Scripture does not present the future hope as an escape from creation but as creation restored and brought to its intended goal under the reign of the Messiah. The prophets spoke of “new heavens and a new earth” in language that anchors hope in real life, real justice, real peace, and real worship centered on Jehovah. Isaiah records Jehovah’s promise: “For look! I am creating new heavens and a new earth; and the former things will not be remembered, nor will they come to mind” (Isa. 65:17). The point is not amnesia as though God erases meaning, but the end of what corrupts life—violence, oppression, sickness, grief, and death—so thoroughly that the weight of the former world no longer governs the hearts of the redeemed.

When Peter later speaks of “new heavens and a new earth in which righteousness dwells” (2 Pet. 3:13), he draws on that prophetic promise and places it within the timeline of Christ’s return and God’s decisive intervention. “Righteousness dwells” means righteousness has a home there; it is not an occasional visitor. In the present world, righteousness is opposed, mocked, and pressured. In the new world, righteousness is the atmosphere. The moral order that sin destabilized is permanently reestablished, not by human progress but by divine action grounded in Christ’s atoning sacrifice and Jehovah’s faithfulness to His Word.

The book of Revelation depicts the same reality in vivid, covenantal language: “Look! The tent of God is with mankind, and he will dwell with them, and they will be his peoples” (Rev. 21:3). The phrase “with mankind” presses the promise into the realm of embodied human life. God’s purpose is not simply to relocate people; it is to dwell with them in a cleansed creation, with all rival powers removed and all rebellion ended.

The Promise of a Renewed Creation

New Heavens and New Earth in Context

A careful, historical-grammatical reading recognizes that biblical writers use “heavens and earth” as a comprehensive way of describing the created order, including the structures of human society under spiritual influence. When Scripture announces a “new” heavens and earth, it is announcing a new order—creation liberated from corruption and human society reordered under the righteous King. This matches Paul’s teaching that creation was “subjected to futility” and “will be set free from its slavery to corruption” (Rom. 8:20-21). The problem is not matter itself, but corruption, decay, and sin’s dominion within the present order.

The promise also maintains continuity: the earth remains the proper home for humanity as God designed it. The opening chapters of Genesis present the earth as a purposeful environment for human life, with humans made in God’s image to exercise stewardship under His authority. That original intention is not discarded. It is recovered and perfected through Christ, the last Adam, who succeeds where Adam failed and secures the restoration of what was lost.

The End of Death and the Removal of Wickedness

Revelation declares, “Death will be no more, neither will mourning nor outcry nor pain be anymore” (Rev. 21:4). Death is not treated as a friend or a doorway; it is an enemy that entered through sin and is abolished through Christ’s victory.

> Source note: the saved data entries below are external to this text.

-- ==== Sys2Proof/Laws/Ops.lean ====
section
/-!
SUPPORT. What each shared gate can answer, and what each command and each step can do.
-/

namespace Sys2Proof.Machine

variable {s t : State} {k : Host.Outcome State Fault Refusal}

/-! ### Gates -/

theorem unlessStuck_clear (h : s.faultCause = 0#3) : unlessStuck s k = k := if_pos h

theorem unlessStuck_stuck (h : s.faultCause ≠ 0#3) : unlessStuck s k = .fault (.stuck s.faultCause) := if_neg h

theorem unlessStuck_next (h : unlessStuck s k = .next t) : s.faultCause = 0#3 ∧ k = .next t := by
  rw [unlessStuck] at h
  split at h
  · exact ⟨‹_›, h⟩
  · cases h

theorem raiseFault_clear {c : FaultCause} {w : Word} (h : s.faultCause = 0#3) :
    raiseFault c w s = .next (recordFault c w s) := unlessStuck_clear h

theorem raiseFault_next {c : FaultCause} {w : Word} (h : raiseFault c w s = .next t) :
    s.faultCause = 0#3 ∧ t = recordFault c w s := by
  have := unlessStuck_next h
  exact ⟨this.1, by simpa using this.2.symm⟩

theorem whenReady_ready {i : Instr} (h : s.faultCause = 0#3) (hr : s.initState = .ready) : whenReady i s k = k := by
  rw [whenReady, unlessStuck_clear h, hr]

theorem whenReady_uninit {i : Instr} (h : s.faultCause = 0#3) (hu : s.initState = .uninit) :
    whenReady i s k = .next (recordFault .notInitialized (encode i) s) := by
  rw [whenReady, unlessStuck_clear h, hu]; exact raiseFault_clear h

theorem whenReady_stuck {i : Instr} (h : s.faultCause ≠ 0#3) : whenReady i s k = .fault (.stuck s.faultCause) :=
  unlessStuck_stuck h

/-- A command's gates let it through in READY, and raise NOT_INITIALIZED in UNINIT. -/
theorem whenReady_next {i : Instr} (h : whenReady i s k = .next t) :
    s.faultCause = 0#3 ∧
      ((s.initState = .uninit ∧ t = recordFault .notInitialized (encode i) s) ∨
        (s.initState = .ready ∧ k = .next t)) := by
  obtain ⟨h0, h⟩ := unlessStuck_next h
  refine ⟨h0, ?_⟩
  cases hs : s.initState with
  | uninit => rw [hs] at h; exact .inl ⟨rfl, (raiseFault_next h).2⟩
  | ready => rw [hs] at h; exact .inr ⟨rfl, h⟩

theorem whenUninit_uninit {i : Instr} (h : s.faultCause = 0#3) (hu : s.initState = .uninit) :
    whenUninit i s k = k := by
  rw [whenUninit, unlessStuck_clear h, hu]

theorem whenUninit_ready {i : Instr} (h : s.faultCause = 0#3) (hr : s.initState = .ready) :
    whenUninit i s k = .next (recordFault .reinit (encode i) s) := by
  rw [whenUninit, unlessStuck_clear h, hr]; exact raiseFault_clear h

theorem whenUninit_stuck {i : Instr} (h : s.faultCause ≠ 0#3) : whenUninit i s k = .fault (.stuck s.faultCause) :=
  unlessStuck_stuck h

/-- INIT's gates let it through in UNINIT, and raise REINIT in READY. -/
theorem whenUninit_next {i : Instr} (h : whenUninit i s k = .next t) :
    s.faultCause = 0#3 ∧
      ((s.initState = .ready ∧ t = recordFault .reinit (encode i) s) ∨
        (s.initState = .uninit ∧ k = .next t)) := by
  obtain ⟨h0, h⟩ := unlessStuck_next h
  refine ⟨h0, ?_⟩
  cases hs : s.initState with
  | uninit => rw [hs] at h; exact .inr ⟨rfl, h⟩
  | ready => rw [hs] at h; exact .inl ⟨rfl, (raiseFault_next h).2⟩

theorem withCanvas_some {f : Nat → Memory → Host.Outcome State Fault Refusal} {b : BitVec 4} {m : Memory}
    (hb : s.bc = some b) (hm : s.canvas = some m) : withCanvas s f = f b.toNat m := by
  rw [withCanvas, hb, hm]

theorem withCanvas_next {f : Nat → Memory → Host.Outcome State Fault Refusal} (h : withCanvas s f = .next t) :
    ∃ b m, s.bc = some b ∧ s.canvas = some m ∧ f b.toNat m = .next t := by
  rw [withCanvas] at h
  split at h
  · cases h
  · next b hb =>
    split at h
    · cases h
    · next m hm => exact ⟨b, m, hb, hm, h⟩

theorem withinCanvas_next {boards index : Nat} (h : withinCanvas boards index k = .next t) :
    index < 4 * boards ∧ k = .next t := by
  rw [withinCanvas] at h
  split at h
  · exact ⟨‹_›, h⟩
  · cases h

/-! ### Commands -/

/-- Everything INIT can do, for either value of ALLOC_MAY_FAIL. -/
theorem initUnder_next {mayFail : Bool} {draw : Nat → Config.AllocOutcome} {boards pin : BitVec 8}
    (h : initUnder mayFail draw boards pin s = .next t) :
    s.faultCause = 0#3 ∧
      ((s.initState = .ready ∧ t = recordFault .reinit (encode (.init boards pin)) s) ∨
        (s.initState = .uninit ∧ t = accept .fail s) ∨
        (s.initState = .uninit ∧ 1 ≤ boards.toNat ∧ boards.toNat ≤ 8 ∧
          t = accept .ok (configure boards pin s))) := by
  obtain ⟨h0, ⟨hr, ht⟩ | ⟨hu, hk⟩⟩ := whenUninit_next h
  · exact ⟨h0, .inl ⟨hr, ht⟩⟩
  · refine ⟨h0, .inr ?_⟩
    split at hk
    · exact .inl ⟨hu, by simpa using hk.symm⟩
    · next hb =>
      simp only [Config.minBoards, Config.maxBoards] at hb
      split at hk
      · exact .inl ⟨hu, by simpa using hk.symm⟩
      · exact .inr ⟨hu, by omega, by omega, by simpa using hk.symm⟩

/-- Everything CLEAR can do. -/
theorem execClear_next (h : execClear s = .next t) :
    s.faultCause = 0#3 ∧
      ((s.initState = .uninit ∧ t = recordFault .notInitialized (encode .clear) s) ∨
        (s.initState = .ready ∧ ∃ b m, s.bc = some b ∧ s.canvas = some m ∧
          t = accept .none (setCanvas (m.writeBelow (4 * b.toNat) 0x00#8) s))) := by
  obtain ⟨h0, h | ⟨hr, hk⟩⟩ := whenReady_next h
  · exact ⟨h0, .inl h⟩
  · obtain ⟨b, m, hb, hm, hk⟩ := withCanvas_next hk
    exact ⟨h0, .inr ⟨hr, b, m, hb, hm, by simpa using hk.symm⟩⟩

/-- Everything PAINT can do. -/
theorem execPaint_next {pos : BitVec 16} {v : Bool} (h : execPaint pos v s = .next t) :
    s.faultCause = 0#3 ∧
      ((s.initState = .uninit ∧ t = recordFault .notInitialized (encode (.paint pos v)) s) ∨
        (s.initState = .ready ∧ ∃ b m, s.bc = some b ∧ s.canvas = some m ∧
          t = accept .none (setCanvas (m.paint b.toNat pos.toNat v) s))) := by
  obtain ⟨h0, h | ⟨hr, hk⟩⟩ := whenReady_next h
  · exact ⟨h0, .inl h⟩
  · obtain ⟨b, m, hb, hm, hk⟩ := withCanvas_next hk
    exact ⟨h0, .inr ⟨hr, b, m, hb, hm, by simpa using hk.symm⟩⟩

/-- Everything FILL can do. -/
theorem execFill_next {bar peak : BitVec 16} (h : execFill bar peak s = .next t) :
    s.faultCause = 0#3 ∧
      ((s.initState = .uninit ∧ t = recordFault .notInitialized (encode (.fill bar peak)) s) ∨
        (s.initState = .ready ∧ ∃ b m, s.bc = some b ∧ s.canvas = some m ∧
          ((adj1InRange b.toNat bar.toNat = false ∧ t = accept .none s) ∨
            (adj1InRange b.toNat bar.toNat = true ∧ adj1 bar.toNat / 8 < 4 * b.toNat ∧
              ∃ d, d = (m.drawBar b.toNat (adj1 bar.toNat)).drawPeak b.toNat peak.toNat ∧
                t = accept .none (transferFrame .flush (d.frameBytes b.toNat) (setCanvas d s)))))) := by
  obtain ⟨h0, h | ⟨hr, hk⟩⟩ := whenReady_next h
  · exact ⟨h0, .inl h⟩
  · obtain ⟨b, m, hb, hm, hk⟩ := withCanvas_next hk
    refine ⟨h0, .inr ⟨hr, b, m, hb, hm, ?_⟩⟩
    split at hk
    · next ha =>
      obtain ⟨hi, hk⟩ := withinCanvas_next hk
      exact .inr ⟨ha, hi, _, rfl, by simpa using hk.symm⟩
    · next ha => exact .inl ⟨Bool.eq_false_of_not_eq_true ha, by simpa using hk.symm⟩

/-- Everything FLUSH can do. -/
theorem execFlush_next (h : execFlush s = .next t) :
    s.faultCause = 0#3 ∧
      ((s.initState = .uninit ∧ t = recordFault .notInitialized (encode .flush) s) ∨
        (s.initState = .ready ∧ ∃ b m, s.bc = some b ∧ s.canvas = some m ∧
          t = accept .none (transferFrame .flush (m.frameBytes b.toNat) s))) := by
  obtain ⟨h0, h | ⟨hr, hk⟩⟩ := whenReady_next h
  · exact ⟨h0, .inl h⟩
  · obtain ⟨b, m, hb, hm, hk⟩ := withCanvas_next hk
    exact ⟨h0, .inr ⟨hr, b, m, hb, hm, by simpa using hk.symm⟩⟩

/-- Everything SENDRAW can do. -/
theorem execSendraw_next {value : BitVec 32} (h : execSendraw value s = .next t) :
    s.faultCause = 0#3 ∧
      ((s.initState = .uninit ∧ t = recordFault .notInitialized (encode (.sendraw value)) s) ∨
        (s.initState = .ready ∧ t = accept .none (transferFrame .sendraw (rawBytes value) s))) := by
  obtain ⟨h0, h | ⟨hr, hk⟩⟩ := whenReady_next h
  · exact ⟨h0, .inl h⟩
  · exact ⟨h0, .inr ⟨hr, by simpa using hk.symm⟩⟩

/-- The ways a command can end in a next state: a fault recorded with the command's own word, or the command
accepted after one of six effects. -/
inductive Effect (i : Instr) (s : State) : State → Prop where
  | reinit (hr : s.initState = .ready) (hi : ∃ boards pin, i = .init boards pin) :
      Effect i s (recordFault .reinit (encode i) s)
  | notInitialized (hu : s.initState = .uninit) (hi : ∀ boards pin, i ≠ .init boards pin) :
      Effect i s (recordFault .notInitialized (encode i) s)
  | initFailed (hu : s.initState = .uninit) : Effect i s (accept .fail s)
  | initDone (boards pin : BitVec 8) (hi : i = .init boards pin) (hu : s.initState = .uninit)
      (h1 : 1 ≤ boards.toNat) (h8 : boards.toNat ≤ 8) : Effect i s (accept .ok (configure boards pin s))
  | noOp (hr : s.initState = .ready) : Effect i s (accept .none s)
  | drawn (m d : Memory) (b : BitVec 4) (hr : s.initState = .ready) (hb : s.bc = some b) (hm : s.canvas = some m)
      (hd : d = m.writeBelow (4 * b.toNat) 0x00#8 ∨ ∃ L v, d = m.paint b.toNat L v) :
      Effect i s (accept .none (setCanvas d s))
  | filled (m d : Memory) (b : BitVec 4) (a peak : Nat) (hr : s.initState = .ready) (hb : s.bc = some b)
      (hm : s.canvas = some m) (ha : a / 8 < 4 * b.toNat) (hd : d = (m.drawBar b.toNat a).drawPeak b.toNat peak) :
      Effect i s (accept .none (transferFrame .flush (d.frameBytes b.toNat) (setCanvas d s)))
  | flushed (m : Memory) (b : BitVec 4) (hr : s.initState = .ready) (hb : s.bc = some b) (hm : s.canvas = some m) :
      Effect i s (accept .none (transferFrame .flush (m.frameBytes b.toNat) s))
  | sent (value : BitVec 32) (hi : i = .sendraw value) (hr : s.initState = .ready) :
      Effect i s (accept .none (transferFrame .sendraw (rawBytes value) s))

/-- A command that answers a next state has one of these effects. -/
theorem exec_effect {i : Instr} (h : exec i s = .next t) : s.faultCause = 0#3 ∧ Effect i s t := by
  cases i with
  | init boards pin =>
    obtain ⟨h0, ⟨hr, rfl⟩ | ⟨hu, rfl⟩ | ⟨hu, h1, h8, rfl⟩⟩ := initUnder_next h
    · exact ⟨h0, .reinit hr ⟨_, _, rfl⟩⟩
    · exact ⟨h0, .initFailed hu⟩
    · exact ⟨h0, .initDone _ _ rfl hu h1 h8⟩
  | clear =>
    obtain ⟨h0, ⟨hu, rfl⟩ | ⟨hr, b, m, hb, hm, rfl⟩⟩ := execClear_next h
    · exact ⟨h0, .notInitialized hu (by simp)⟩
    · exact ⟨h0, .drawn m _ b hr hb hm (.inl rfl)⟩
  | paint pos v =>
    obtain ⟨h0, ⟨hu, rfl⟩ | ⟨hr, b, m, hb, hm, rfl⟩⟩ := execPaint_next h
    · exact ⟨h0, .notInitialized hu (by simp)⟩
    · exact ⟨h0, .drawn m _ b hr hb hm (.inr ⟨_, _, rfl⟩)⟩
  | fill bar peak =>
    obtain ⟨h0, ⟨hu, rfl⟩ | ⟨hr, b, m, hb, hm, ⟨_, rfl⟩ | ⟨_, ha, d, hd, rfl⟩⟩⟩ := execFill_next h
    · exact ⟨h0, .notInitialized hu (by simp)⟩
    · exact ⟨h0, .noOp hr⟩
    · exact ⟨h0, .filled m d b _ _ hr hb hm ha hd⟩
  | flush =>
    obtain ⟨h0, ⟨hu, rfl⟩ | ⟨hr, b, m, hb, hm, rfl⟩⟩ := execFlush_next h
    · exact ⟨h0, .notInitialized hu (by simp)⟩
    · exact ⟨h0, .flushed m b hr hb hm⟩
  | sendraw value =>
    obtain ⟨h0, ⟨hu, rfl⟩ | ⟨hr, rfl⟩⟩ := execSendraw_next h
    · exact ⟨h0, .notInitialized hu (by simp)⟩
    · exact ⟨h0, .sent _ rfl hr⟩

/-- The ways a step can end in a next state. -/
theorem step_next (h : step s = .next t) :
    s.faultCause = 0#3 ∧
      ((presented s = none ∧ t = s) ∨
        ∃ w, presented s = some w ∧
          ((decode w = .illegalOpcode ∧ t = recordFault .illegalOpcode w s) ∨
            (decode w = .reservedBits ∧ t = recordFault .reservedBits w s) ∨
            ∃ i, decode w = .instr i ∧ exec i s = .next t)) := by
  rw [step] at h
  cases hp : presented s with
  | none =>
    rw [hp] at h
    obtain ⟨h0, ht⟩ := unlessStuck_next h
    exact ⟨h0, .inl ⟨rfl, by simpa using ht.symm⟩⟩
  | some w =>
    rw [hp] at h
    cases hd : decode w with
    | illegalOpcode => simp only [hd] at h; exact ⟨(raiseFault_next h).1, .inr ⟨w, rfl, .inl ⟨hd, (raiseFault_next h).2⟩⟩⟩
    | reservedBits =>
      simp only [hd] at h
      exact ⟨(raiseFault_next h).1, .inr ⟨w, rfl, .inr (.inl ⟨hd, (raiseFault_next h).2⟩)⟩⟩
    | instr i => simp only [hd] at h; exact ⟨(exec_effect h).1, .inr ⟨w, rfl, .inr (.inr ⟨i, hd, h⟩)⟩⟩

/-! ### The command port -/

theorem placeWord_get (ws : List Word) (n : Nat) (w : Word) : (placeWord ws n w)[n]? = some w := by
  induction n generalizing ws with
  | zero => cases ws <;> rfl
  | succ n ih => cases ws <;> simpa [placeWord] using ih _

/-- A word placed on the port is the word presented. -/
@[simp] theorem presented_placeTableWord (s : State) (nbits w : Nat) :
    presented (placeTableWord s nbits w) = some (BitVec.ofNat 40 (w % 2 ^ nbits)) := by
  simp [presented, placeWord_get]

end Sys2Proof.Machine
end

The abolition of death requires more than comfort; it requires judgment. Scripture consistently ties the hope of a world without death to the removal of those who cling to wickedness and refuse God’s rule. This is not cruelty but moral necessity. A world where righteousness truly dwells cannot be sustained if rebellion is allowed to continue indefinitely.

The final plan includes the complete exposure and removal of Satan’s influence. Humanity’s deepest wounds are not only internal; they are aggravated by a malicious spiritual adversary. The new world is the world after Satan’s deceit is ended, after his accusations are silenced, and after the conditions that foster corruption are removed. God’s love is not sentimental; it is holy, and holiness requires a final cleansing.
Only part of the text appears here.